## [Requirement]
Please retype the data below in full.

## [Task material]

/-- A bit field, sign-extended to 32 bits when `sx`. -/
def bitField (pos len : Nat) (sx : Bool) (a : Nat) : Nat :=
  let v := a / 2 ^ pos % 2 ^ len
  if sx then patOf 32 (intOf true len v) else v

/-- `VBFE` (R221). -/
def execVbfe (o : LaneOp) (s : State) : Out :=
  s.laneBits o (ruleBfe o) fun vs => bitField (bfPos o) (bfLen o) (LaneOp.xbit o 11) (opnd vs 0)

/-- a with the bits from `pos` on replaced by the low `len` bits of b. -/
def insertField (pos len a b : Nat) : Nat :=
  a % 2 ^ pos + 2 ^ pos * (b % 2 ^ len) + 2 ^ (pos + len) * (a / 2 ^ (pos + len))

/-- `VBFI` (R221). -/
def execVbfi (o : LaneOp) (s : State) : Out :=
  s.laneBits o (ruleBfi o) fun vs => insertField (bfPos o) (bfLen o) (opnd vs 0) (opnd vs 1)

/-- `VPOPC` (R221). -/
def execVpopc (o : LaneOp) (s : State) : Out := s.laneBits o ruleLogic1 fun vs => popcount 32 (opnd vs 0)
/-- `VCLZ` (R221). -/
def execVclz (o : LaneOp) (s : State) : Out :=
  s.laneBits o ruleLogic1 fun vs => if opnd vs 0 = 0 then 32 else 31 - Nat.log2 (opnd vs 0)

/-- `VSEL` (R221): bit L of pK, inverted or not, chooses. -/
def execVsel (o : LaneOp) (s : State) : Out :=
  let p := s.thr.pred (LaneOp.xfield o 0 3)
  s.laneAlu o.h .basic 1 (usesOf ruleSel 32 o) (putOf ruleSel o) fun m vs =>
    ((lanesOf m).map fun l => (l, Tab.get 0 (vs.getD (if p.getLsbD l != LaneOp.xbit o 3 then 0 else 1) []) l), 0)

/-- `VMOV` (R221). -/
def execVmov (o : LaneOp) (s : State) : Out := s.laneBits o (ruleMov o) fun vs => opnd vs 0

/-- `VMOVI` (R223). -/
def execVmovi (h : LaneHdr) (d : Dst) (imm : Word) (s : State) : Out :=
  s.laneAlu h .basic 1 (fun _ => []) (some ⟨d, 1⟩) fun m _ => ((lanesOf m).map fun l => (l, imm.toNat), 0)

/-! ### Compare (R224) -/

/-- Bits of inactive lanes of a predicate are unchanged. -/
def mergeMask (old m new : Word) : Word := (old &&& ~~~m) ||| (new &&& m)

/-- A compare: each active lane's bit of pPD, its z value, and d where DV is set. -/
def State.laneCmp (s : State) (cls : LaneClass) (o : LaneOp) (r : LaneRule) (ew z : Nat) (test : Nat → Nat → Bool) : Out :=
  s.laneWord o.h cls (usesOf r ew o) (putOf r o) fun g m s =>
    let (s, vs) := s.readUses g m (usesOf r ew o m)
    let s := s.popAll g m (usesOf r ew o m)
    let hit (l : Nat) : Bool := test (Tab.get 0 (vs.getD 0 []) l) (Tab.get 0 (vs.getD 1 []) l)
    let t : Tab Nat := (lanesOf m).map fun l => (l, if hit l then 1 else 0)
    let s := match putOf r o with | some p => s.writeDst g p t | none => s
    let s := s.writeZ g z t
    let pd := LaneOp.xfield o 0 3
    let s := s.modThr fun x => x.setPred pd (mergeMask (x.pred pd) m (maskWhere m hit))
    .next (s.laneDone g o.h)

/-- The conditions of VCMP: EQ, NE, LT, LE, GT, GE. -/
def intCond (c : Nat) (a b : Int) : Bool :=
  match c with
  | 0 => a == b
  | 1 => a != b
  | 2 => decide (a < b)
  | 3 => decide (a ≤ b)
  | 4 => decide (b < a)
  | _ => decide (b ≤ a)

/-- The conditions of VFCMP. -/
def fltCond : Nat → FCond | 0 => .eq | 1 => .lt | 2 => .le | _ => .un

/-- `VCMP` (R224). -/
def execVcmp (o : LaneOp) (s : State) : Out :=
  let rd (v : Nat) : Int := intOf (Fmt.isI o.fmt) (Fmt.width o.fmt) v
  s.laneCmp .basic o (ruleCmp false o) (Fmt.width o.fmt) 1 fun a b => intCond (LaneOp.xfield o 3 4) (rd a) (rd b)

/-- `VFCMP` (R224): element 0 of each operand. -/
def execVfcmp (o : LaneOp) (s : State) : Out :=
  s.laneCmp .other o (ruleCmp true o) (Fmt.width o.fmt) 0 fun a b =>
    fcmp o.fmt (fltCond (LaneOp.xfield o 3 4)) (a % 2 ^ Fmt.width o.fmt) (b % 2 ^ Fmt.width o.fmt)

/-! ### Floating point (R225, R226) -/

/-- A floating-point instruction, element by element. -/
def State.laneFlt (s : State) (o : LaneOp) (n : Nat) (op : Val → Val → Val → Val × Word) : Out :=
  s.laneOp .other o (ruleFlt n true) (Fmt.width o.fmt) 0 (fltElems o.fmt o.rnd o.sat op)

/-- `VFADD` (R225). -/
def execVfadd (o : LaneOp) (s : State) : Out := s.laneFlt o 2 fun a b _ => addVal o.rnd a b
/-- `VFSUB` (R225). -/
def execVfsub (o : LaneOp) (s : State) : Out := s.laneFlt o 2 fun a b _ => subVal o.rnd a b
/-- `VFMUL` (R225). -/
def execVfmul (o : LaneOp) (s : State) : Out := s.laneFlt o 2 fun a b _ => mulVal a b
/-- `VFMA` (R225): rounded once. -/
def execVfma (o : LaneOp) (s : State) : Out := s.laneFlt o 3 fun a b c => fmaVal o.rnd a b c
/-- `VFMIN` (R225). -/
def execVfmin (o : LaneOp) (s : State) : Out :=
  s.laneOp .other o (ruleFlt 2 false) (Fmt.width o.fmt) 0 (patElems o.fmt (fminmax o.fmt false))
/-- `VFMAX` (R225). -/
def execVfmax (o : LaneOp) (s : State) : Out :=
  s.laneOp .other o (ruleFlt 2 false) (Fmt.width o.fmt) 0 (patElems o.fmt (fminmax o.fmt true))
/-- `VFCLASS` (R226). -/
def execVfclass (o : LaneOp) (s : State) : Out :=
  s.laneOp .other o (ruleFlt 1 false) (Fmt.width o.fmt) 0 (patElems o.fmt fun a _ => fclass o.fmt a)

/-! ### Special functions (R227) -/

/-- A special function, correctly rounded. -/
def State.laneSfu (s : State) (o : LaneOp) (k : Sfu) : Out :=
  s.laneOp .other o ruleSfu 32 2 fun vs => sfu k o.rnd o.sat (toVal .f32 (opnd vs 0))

## [Expected answer]
/-- A bit field, sign-extended to 32 bits when `sx`. -/
def bitField (pos len : Nat) (sx : Bool) (a : Nat) : Nat :=
  let v := a / 2 ^ pos % 2 ^ len
  if sx then patOf 32 (intOf true len v) else v

/-- `VBFE` (R221). -/
def execVbfe (o : LaneOp) (s : State) : Out :=
  s.laneBits o (ruleBfe o) fun vs => bitField (bfPos o) (bfLen o) (LaneOp.xbit o 11) (opnd vs 0)

/-- a with the bits from `pos` on replaced by the low `len` bits of b. -/
def insertField (pos len a b : Nat) : Nat :=
  a % 2 ^ pos + 2 ^ pos * (b % 2 ^ len) + 2 ^ (pos + len) * (a / 2 ^ (pos + len))

/-- `VBFI` (R221). -/
def execVbfi (o : LaneOp) (s : State) : Out :=
  s.laneBits o (ruleBfi o) fun vs => insertField (bfPos o) (bfLen o) (opnd vs 0) (opnd vs 1)

/-- `VPOPC` (R221). -/
def execVpopc (o : LaneOp) (s : State) : Out := s.laneBits o ruleLogic1 fun vs => popcount 32 (opnd vs 0)
/-- `VCLZ` (R221). -/
def execVclz (o : LaneOp) (s : State) : Out :=
  s.laneBits o ruleLogic1 fun vs => if opnd vs 0 = 0 then 32 else 31 - Nat.log2 (opnd vs 0)

/-- `VSEL` (R221): bit L of pK, inverted or not, chooses. -/
def execVsel (o : LaneOp) (s : State) : Out :=
  let p := s.thr.pred (LaneOp.xfield o 0 3)
  s.laneAlu o.h .basic 1 (usesOf ruleSel 32 o) (putOf ruleSel o) fun m vs =>
    ((lanesOf m).map fun l => (l, Tab.get 0 (vs.getD (if p.getLsbD l != LaneOp.xbit o 3 then 0 else 1) []) l), 0)

/-- `VMOV` (R221). -/
def execVmov (o : LaneOp) (s : State) : Out := s.laneBits o (ruleMov o) fun vs => opnd vs 0

/-- `VMOVI` (R223). -/
def execVmovi (h : LaneHdr) (d : Dst) (imm : Word) (s : State) : Out :=
  s.laneAlu h .basic 1 (fun _ => []) (some ⟨d, 1⟩) fun m _ => ((lanesOf m).map fun l => (l, imm.toNat), 0)

/-! ### Compare (R224) -/

/-- Bits of inactive lanes of a predicate are unchanged. -/
def mergeMask (old m new : Word) : Word := (old &&& ~~~m) ||| (new &&& m)

/-- A compare: each active lane's bit of pPD, its z value, and d where DV is set. -/
def State.laneCmp (s : State) (cls : LaneClass) (o : LaneOp) (r : LaneRule) (ew z : Nat) (test : Nat → Nat → Bool) : Out :=
  s.laneWord o.h cls (usesOf r ew o) (putOf r o) fun g m s =>
    let (s, vs) := s.readUses g m (usesOf r ew o m)
    let s := s.popAll g m (usesOf r ew o m)
    let hit (l : Nat) : Bool := test (Tab.get 0 (vs.getD 0 []) l) (Tab.get 0 (vs.getD 1 []) l)
    let t : Tab Nat := (lanesOf m).map fun l => (l, if hit l then 1 else 0)
    let s := match putOf r o with | some p => s.writeDst g p t | none => s
    let s := s.writeZ g z t
    let pd := LaneOp.xfield o 0 3
    let s := s.modThr fun x => x.setPred pd (mergeMask (x.pred pd) m (maskWhere m hit))
    .next (s.laneDone g o.h)

/-- The conditions of VCMP: EQ, NE, LT, LE, GT, GE. -/
def intCond (c : Nat) (a b : Int) : Bool :=
  match c with
  | 0 => a == b
  | 1 => a != b
  | 2 => decide (a < b)
  | 3 => decide (a ≤ b)
  | 4 => decide (b < a)
  | _ => decide (b ≤ a)

/-- The conditions of VFCMP. -/
def fltCond : Nat → FCond | 0 => .eq | 1 => .lt | 2 => .le | _ => .un

/-- `VCMP` (R224). -/
def execVcmp (o : LaneOp) (s : State) : Out :=
  let rd (v : Nat) : Int := intOf (Fmt.isI o.fmt) (Fmt.width o.fmt) v
  s.laneCmp .basic o (ruleCmp false o) (Fmt.width o.fmt) 1 fun a b => intCond (LaneOp.xfield o 3 4) (rd a) (rd b)

/-- `VFCMP` (R224): element 0 of each operand. -/
def execVfcmp (o : LaneOp) (s : State) : Out :=
  s.laneCmp .other o (ruleCmp true o) (Fmt.width o.fmt) 0 fun a b =>
    fcmp o.fmt (fltCond (LaneOp.xfield o 3 4)) (a % 2 ^ Fmt.width o.fmt) (b % 2 ^ Fmt.width o.fmt)

/-! ### Floating point (R225, R226) -/

/-- A floating-point instruction, element by element. -/
def State.laneFlt (s : State) (o : LaneOp) (n : Nat) (op : Val → Val → Val → Val × Word) : Out :=
  s.laneOp .other o (ruleFlt n true) (Fmt.width o.fmt) 0 (fltElems o.fmt o.rnd o.sat op)

/-- `VFADD` (R225). -/
def execVfadd (o : LaneOp) (s : State) : Out := s.laneFlt o 2 fun a b _ => addVal o.rnd a b
/-- `VFSUB` (R225). -/
def execVfsub (o : LaneOp) (s : State) : Out := s.laneFlt o 2 fun a b _ => subVal o.rnd a b
/-- `VFMUL` (R225). -/
def execVfmul (o : LaneOp) (s : State) : Out := s.laneFlt o 2 fun a b _ => mulVal a b
/-- `VFMA` (R225): rounded once. -/
def execVfma (o : LaneOp) (s : State) : Out := s.laneFlt o 3 fun a b c => fmaVal o.rnd a b c
/-- `VFMIN` (R225). -/
def execVfmin (o : LaneOp) (s : State) : Out :=
  s.laneOp .other o (ruleFlt 2 false) (Fmt.width o.fmt) 0 (patElems o.fmt (fminmax o.fmt false))
/-- `VFMAX` (R225). -/
def execVfmax (o : LaneOp) (s : State) : Out :=
  s.laneOp .other o (ruleFlt 2 false) (Fmt.width o.fmt) 0 (patElems o.fmt (fminmax o.fmt true))
/-- `VFCLASS` (R226). -/
def execVfclass (o : LaneOp) (s : State) : Out :=
  s.laneOp .other o (ruleFlt 1 false) (Fmt.width o.fmt) 0 (patElems o.fmt fun a _ => fclass o.fmt a)

/-! ### Special functions (R227) -/

/-- A special function, correctly rounded. -/
def State.laneSfu (s : State) (o : LaneOp) (k : Sfu) : Out :=
  s.laneOp .other o ruleSfu 32 2 fun vs => sfu k o.rnd o.sat (toVal .f32 (opnd vs 0))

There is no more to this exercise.